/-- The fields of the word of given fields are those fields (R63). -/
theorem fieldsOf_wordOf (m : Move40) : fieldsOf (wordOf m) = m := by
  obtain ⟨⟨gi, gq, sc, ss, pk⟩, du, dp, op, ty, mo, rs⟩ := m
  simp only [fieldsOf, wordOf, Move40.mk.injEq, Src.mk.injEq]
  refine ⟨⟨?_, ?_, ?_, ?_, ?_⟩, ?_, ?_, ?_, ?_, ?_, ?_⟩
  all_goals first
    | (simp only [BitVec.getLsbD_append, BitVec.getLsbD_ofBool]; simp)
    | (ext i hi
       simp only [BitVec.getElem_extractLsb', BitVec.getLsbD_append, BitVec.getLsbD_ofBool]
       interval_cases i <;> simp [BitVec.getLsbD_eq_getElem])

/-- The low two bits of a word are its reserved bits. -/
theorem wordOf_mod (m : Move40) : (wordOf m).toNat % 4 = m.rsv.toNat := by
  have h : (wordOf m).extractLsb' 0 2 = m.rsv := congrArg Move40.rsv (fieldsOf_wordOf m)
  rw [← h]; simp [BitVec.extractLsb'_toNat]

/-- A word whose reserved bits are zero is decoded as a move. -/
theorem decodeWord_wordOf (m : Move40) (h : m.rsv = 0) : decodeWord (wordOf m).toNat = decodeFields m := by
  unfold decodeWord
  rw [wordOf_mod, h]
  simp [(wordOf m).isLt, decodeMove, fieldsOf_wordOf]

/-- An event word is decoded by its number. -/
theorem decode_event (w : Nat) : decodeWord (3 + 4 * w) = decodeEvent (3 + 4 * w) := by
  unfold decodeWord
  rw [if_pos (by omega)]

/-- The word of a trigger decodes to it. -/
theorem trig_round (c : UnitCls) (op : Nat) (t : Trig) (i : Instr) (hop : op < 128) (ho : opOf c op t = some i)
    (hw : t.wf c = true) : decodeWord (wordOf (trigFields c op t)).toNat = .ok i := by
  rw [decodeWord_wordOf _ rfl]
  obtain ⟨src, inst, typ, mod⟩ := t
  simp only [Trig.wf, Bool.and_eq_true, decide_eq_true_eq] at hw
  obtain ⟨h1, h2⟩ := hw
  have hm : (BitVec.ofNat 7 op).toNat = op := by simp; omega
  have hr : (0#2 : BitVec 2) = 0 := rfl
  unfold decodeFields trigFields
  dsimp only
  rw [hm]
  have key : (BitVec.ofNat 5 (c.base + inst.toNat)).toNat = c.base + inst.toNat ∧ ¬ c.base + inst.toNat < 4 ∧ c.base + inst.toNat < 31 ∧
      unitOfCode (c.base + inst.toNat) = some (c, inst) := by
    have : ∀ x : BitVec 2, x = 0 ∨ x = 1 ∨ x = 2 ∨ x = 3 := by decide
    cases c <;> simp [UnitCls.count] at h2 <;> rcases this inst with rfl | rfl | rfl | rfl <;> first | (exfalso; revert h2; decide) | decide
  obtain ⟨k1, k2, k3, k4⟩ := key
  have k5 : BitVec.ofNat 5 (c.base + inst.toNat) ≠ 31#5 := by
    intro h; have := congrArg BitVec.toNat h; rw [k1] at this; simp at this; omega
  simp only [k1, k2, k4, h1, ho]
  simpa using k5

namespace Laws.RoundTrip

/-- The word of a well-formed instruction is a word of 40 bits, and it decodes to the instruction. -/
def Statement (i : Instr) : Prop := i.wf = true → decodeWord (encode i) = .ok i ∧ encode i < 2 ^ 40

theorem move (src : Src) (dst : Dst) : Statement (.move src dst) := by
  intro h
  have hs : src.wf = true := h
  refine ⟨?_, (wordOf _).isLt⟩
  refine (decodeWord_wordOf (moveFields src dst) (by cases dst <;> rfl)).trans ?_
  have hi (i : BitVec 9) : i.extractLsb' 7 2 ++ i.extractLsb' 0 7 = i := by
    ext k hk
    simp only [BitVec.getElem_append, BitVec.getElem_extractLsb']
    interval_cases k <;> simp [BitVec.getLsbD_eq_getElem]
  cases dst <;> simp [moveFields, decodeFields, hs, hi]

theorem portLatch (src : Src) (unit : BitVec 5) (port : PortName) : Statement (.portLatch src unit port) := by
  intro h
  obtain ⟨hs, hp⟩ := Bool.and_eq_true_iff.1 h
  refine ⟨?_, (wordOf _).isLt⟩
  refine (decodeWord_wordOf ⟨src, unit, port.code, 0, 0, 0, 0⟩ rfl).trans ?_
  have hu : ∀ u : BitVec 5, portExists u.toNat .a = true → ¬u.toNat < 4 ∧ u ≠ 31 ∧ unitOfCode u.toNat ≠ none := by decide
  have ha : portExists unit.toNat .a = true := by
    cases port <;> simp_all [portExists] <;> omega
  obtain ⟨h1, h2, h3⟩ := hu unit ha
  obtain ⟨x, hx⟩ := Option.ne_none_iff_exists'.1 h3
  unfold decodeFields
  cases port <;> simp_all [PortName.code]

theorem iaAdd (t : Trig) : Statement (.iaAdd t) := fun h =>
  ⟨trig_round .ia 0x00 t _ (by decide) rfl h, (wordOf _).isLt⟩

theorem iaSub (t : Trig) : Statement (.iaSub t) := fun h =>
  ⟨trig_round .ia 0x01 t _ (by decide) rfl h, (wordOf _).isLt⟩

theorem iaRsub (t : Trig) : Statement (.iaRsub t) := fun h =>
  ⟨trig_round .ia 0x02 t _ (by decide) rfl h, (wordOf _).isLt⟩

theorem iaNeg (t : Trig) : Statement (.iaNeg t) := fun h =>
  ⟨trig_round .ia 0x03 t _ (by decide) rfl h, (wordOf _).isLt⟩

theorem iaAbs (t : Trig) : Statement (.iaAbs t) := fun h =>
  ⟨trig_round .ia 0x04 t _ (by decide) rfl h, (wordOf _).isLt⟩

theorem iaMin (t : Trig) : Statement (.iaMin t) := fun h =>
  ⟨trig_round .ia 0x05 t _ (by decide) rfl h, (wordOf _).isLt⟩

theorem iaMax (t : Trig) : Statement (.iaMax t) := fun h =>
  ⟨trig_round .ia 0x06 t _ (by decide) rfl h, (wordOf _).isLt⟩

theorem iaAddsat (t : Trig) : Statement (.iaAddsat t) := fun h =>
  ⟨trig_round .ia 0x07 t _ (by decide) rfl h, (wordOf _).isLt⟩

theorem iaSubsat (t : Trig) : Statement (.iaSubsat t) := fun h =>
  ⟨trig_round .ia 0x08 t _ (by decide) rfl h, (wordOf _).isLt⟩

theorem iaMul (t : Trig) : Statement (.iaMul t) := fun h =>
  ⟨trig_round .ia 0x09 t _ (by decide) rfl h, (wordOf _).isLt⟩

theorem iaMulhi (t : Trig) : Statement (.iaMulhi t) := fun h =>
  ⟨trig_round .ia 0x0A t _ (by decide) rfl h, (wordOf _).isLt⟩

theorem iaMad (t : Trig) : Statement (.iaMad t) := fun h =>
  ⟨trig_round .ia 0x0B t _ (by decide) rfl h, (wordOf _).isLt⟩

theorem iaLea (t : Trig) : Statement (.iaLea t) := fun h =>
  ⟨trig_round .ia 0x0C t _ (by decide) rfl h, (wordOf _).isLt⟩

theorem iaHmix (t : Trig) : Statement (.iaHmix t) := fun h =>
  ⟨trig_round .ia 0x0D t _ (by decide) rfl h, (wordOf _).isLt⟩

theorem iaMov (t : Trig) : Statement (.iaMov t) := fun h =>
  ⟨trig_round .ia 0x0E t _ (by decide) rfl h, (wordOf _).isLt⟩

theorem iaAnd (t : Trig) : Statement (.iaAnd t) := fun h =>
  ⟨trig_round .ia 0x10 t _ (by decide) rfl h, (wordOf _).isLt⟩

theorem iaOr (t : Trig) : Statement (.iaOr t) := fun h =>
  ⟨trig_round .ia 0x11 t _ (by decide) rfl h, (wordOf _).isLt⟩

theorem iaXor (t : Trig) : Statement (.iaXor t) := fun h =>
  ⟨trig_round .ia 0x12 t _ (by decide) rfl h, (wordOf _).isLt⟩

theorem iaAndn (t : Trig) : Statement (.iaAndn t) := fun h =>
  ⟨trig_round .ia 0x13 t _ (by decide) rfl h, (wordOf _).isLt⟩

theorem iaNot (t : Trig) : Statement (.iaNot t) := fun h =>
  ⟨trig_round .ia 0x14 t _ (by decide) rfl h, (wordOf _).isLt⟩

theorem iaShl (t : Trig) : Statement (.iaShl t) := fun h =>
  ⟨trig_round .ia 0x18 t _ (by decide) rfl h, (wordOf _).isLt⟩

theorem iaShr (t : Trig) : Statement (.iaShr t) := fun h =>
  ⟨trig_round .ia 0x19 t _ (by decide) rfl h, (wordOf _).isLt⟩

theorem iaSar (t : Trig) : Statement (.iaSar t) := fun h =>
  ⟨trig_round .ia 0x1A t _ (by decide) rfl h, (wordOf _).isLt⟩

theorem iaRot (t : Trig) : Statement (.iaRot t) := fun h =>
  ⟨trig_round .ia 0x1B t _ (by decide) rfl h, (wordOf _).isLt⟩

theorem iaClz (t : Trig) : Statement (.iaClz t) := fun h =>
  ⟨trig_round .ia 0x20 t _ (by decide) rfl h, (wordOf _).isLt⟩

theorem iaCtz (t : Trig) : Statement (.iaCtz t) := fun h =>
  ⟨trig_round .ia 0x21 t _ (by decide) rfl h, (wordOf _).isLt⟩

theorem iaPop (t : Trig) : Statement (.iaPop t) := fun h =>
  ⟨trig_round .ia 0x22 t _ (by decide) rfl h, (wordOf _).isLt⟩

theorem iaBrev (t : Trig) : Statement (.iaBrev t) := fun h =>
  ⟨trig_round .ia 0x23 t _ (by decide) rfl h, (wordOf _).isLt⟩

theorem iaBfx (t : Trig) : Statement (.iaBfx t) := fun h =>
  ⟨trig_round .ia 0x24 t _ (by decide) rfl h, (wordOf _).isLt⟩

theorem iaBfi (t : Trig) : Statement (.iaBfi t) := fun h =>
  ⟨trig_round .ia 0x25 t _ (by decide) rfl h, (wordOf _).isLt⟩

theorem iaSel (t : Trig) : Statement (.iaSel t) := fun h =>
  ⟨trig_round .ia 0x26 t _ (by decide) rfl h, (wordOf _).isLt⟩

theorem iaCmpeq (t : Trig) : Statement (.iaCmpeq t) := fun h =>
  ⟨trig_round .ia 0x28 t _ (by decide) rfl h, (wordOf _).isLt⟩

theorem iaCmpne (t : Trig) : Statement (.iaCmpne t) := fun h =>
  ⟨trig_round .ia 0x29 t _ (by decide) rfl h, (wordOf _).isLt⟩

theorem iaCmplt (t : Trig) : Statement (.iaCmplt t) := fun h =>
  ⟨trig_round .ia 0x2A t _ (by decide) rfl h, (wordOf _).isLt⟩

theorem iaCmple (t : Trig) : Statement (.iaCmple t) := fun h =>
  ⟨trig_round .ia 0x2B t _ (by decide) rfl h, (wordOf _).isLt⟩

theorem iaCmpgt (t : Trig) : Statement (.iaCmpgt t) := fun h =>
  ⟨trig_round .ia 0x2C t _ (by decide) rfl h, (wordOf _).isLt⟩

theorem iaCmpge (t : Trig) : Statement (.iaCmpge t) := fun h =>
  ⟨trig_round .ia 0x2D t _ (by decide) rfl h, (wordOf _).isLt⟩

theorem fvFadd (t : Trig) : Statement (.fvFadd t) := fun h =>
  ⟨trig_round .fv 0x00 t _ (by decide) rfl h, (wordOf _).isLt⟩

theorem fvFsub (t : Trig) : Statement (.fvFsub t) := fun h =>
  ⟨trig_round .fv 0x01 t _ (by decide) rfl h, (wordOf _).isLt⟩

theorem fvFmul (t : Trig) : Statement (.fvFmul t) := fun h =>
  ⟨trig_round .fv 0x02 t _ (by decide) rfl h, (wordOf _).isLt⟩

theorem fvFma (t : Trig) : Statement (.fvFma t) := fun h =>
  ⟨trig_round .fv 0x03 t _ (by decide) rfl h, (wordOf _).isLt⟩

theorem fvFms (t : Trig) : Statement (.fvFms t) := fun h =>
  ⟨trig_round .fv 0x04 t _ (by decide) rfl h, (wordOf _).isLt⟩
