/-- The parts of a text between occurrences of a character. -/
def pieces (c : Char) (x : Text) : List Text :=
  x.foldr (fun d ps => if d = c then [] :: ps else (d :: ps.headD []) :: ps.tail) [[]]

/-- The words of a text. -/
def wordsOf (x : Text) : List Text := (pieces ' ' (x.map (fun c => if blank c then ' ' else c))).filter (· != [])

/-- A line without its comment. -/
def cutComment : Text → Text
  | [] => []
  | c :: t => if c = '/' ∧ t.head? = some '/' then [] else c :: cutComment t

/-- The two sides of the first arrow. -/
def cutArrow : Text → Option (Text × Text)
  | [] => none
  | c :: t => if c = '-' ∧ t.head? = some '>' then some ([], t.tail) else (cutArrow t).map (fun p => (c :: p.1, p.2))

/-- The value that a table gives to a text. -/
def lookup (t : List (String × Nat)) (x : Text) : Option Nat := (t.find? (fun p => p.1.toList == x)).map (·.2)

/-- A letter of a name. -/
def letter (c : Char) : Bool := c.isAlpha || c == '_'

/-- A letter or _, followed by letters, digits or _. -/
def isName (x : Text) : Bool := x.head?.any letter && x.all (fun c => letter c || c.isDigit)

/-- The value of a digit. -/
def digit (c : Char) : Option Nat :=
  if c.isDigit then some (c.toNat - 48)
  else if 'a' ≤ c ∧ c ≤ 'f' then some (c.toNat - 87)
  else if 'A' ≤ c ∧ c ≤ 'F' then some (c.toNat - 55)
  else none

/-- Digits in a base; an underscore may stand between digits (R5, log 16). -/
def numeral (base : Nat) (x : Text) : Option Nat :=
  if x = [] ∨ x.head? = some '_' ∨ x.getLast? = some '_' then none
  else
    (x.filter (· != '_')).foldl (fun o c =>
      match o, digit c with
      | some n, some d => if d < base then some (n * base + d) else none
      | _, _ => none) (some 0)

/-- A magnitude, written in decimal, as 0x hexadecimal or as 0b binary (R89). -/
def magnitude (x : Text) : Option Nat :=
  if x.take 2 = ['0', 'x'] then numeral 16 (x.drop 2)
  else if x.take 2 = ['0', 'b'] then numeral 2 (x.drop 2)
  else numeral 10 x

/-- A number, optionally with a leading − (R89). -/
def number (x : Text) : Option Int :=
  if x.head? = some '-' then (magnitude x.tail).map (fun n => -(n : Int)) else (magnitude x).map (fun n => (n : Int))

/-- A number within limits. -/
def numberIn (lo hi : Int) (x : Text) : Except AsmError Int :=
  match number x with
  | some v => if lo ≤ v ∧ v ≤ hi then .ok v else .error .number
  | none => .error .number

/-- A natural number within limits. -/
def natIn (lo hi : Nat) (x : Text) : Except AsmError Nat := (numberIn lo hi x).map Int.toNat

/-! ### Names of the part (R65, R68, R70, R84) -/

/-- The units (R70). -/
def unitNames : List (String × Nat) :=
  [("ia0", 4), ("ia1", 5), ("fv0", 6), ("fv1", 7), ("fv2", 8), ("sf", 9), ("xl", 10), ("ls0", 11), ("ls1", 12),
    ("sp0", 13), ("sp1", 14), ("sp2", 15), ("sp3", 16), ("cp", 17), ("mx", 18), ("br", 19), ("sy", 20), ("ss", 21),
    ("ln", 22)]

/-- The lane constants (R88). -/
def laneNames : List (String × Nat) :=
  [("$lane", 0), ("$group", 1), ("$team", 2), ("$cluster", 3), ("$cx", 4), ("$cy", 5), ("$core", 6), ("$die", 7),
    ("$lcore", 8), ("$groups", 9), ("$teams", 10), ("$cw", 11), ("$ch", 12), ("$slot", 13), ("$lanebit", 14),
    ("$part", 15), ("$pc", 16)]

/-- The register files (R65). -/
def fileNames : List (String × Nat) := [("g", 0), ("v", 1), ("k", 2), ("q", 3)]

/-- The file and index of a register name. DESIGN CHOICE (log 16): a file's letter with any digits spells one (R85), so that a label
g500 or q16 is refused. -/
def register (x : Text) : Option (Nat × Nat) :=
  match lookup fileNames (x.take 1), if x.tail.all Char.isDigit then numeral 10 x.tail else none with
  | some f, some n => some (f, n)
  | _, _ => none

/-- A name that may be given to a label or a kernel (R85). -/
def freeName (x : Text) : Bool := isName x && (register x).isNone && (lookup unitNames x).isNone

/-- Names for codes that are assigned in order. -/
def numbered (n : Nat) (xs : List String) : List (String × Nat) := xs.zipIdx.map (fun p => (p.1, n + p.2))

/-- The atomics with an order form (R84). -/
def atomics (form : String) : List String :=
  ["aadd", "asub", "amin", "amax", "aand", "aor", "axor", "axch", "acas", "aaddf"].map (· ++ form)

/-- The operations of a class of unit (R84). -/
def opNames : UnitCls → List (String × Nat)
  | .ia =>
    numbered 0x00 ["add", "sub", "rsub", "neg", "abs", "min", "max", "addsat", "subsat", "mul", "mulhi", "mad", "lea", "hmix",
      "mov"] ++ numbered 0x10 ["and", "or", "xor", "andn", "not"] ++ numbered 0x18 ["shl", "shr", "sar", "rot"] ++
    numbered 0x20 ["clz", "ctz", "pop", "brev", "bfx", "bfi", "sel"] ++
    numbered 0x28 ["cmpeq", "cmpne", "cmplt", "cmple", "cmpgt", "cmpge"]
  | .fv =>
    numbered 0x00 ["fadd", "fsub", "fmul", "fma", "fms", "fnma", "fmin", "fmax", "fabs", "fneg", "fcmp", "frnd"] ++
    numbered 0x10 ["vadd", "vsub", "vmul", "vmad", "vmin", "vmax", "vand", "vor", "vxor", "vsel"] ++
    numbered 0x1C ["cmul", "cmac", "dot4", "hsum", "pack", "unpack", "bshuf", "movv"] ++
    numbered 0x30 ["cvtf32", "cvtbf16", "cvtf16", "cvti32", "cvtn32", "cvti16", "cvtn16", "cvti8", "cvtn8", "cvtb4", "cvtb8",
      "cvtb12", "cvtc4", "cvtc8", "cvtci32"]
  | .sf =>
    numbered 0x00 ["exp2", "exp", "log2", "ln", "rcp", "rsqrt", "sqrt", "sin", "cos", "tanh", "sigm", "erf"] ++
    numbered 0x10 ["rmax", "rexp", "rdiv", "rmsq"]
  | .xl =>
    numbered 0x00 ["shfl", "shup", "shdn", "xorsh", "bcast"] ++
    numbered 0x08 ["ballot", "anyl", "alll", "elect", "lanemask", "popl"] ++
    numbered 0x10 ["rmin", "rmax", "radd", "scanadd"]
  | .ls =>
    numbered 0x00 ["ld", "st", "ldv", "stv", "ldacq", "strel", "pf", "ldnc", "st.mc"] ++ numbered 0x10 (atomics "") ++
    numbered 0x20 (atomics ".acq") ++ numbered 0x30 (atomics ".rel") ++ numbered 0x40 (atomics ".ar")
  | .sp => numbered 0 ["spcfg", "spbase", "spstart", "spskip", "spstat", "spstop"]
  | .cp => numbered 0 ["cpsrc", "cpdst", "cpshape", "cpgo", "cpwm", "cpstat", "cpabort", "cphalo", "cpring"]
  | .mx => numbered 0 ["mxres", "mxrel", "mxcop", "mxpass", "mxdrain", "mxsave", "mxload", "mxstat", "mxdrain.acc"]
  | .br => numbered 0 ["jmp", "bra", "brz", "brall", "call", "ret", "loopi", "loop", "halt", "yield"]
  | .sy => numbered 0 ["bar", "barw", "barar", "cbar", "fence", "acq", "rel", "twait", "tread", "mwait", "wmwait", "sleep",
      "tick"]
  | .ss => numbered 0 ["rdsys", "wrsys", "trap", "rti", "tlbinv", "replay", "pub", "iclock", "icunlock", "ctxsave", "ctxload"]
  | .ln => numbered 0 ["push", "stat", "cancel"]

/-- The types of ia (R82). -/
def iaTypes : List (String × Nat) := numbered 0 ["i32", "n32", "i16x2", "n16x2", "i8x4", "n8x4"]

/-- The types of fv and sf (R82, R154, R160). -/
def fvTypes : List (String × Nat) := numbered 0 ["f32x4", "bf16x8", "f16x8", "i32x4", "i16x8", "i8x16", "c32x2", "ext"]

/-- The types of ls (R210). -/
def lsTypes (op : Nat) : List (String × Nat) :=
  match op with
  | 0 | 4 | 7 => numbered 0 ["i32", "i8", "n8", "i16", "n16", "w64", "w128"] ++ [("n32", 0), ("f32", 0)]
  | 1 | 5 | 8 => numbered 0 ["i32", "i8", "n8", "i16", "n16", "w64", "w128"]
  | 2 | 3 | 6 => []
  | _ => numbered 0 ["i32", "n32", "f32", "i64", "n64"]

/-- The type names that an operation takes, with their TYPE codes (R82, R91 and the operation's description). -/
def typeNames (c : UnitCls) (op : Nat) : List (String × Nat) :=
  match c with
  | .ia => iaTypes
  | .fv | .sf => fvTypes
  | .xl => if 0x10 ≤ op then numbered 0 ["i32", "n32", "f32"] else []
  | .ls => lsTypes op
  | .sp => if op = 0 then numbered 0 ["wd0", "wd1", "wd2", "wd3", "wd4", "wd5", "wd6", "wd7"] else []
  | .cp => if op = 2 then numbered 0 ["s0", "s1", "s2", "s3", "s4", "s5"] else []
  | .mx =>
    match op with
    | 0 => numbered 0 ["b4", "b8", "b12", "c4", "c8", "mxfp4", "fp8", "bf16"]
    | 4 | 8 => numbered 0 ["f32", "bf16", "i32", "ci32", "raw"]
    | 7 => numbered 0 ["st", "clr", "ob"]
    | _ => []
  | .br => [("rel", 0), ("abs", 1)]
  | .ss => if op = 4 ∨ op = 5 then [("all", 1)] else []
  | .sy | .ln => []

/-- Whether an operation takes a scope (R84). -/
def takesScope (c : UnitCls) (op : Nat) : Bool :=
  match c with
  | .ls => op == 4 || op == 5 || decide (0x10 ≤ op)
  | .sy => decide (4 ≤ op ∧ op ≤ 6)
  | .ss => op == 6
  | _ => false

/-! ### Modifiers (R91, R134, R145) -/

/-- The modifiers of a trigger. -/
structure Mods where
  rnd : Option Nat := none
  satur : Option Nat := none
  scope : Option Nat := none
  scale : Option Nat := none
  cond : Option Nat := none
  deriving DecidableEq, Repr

——————————

_Assigned task_
Copy, exactly and only, the lines above that begin with the one containing "4 | 7 => numbered" and finish with the one containing "scope (R84). -/".

_Result_
  | 0 | 4 | 7 => numbered 0 ["i32", "i8", "n8", "i16", "n16", "w64", "w128"] ++ [("n32", 0), ("f32", 0)]
  | 1 | 5 | 8 => numbered 0 ["i32", "i8", "n8", "i16", "n16", "w64", "w128"]
  | 2 | 3 | 6 => []
  | _ => numbered 0 ["i32", "n32", "f32", "i64", "n64"]

/-- The type names that an operation takes, with their TYPE codes (R82, R91 and the operation's description). -/
def typeNames (c : UnitCls) (op : Nat) : List (String × Nat) :=
  match c with
  | .ia => iaTypes
  | .fv | .sf => fvTypes
  | .xl => if 0x10 ≤ op then numbered 0 ["i32", "n32", "f32"] else []
  | .ls => lsTypes op
  | .sp => if op = 0 then numbered 0 ["wd0", "wd1", "wd2", "wd3", "wd4", "wd5", "wd6", "wd7"] else []
  | .cp => if op = 2 then numbered 0 ["s0", "s1", "s2", "s3", "s4", "s5"] else []
  | .mx =>
    match op with
    | 0 => numbered 0 ["b4", "b8", "b12", "c4", "c8", "mxfp4", "fp8", "bf16"]
    | 4 | 8 => numbered 0 ["f32", "bf16", "i32", "ci32", "raw"]
    | 7 => numbered 0 ["st", "clr", "ob"]
    | _ => []
  | .br => [("rel", 0), ("abs", 1)]
  | .ss => if op = 4 ∨ op = 5 then [("all", 1)] else []
  | .sy | .ln => []

/-- Whether an operation takes a scope (R84). -/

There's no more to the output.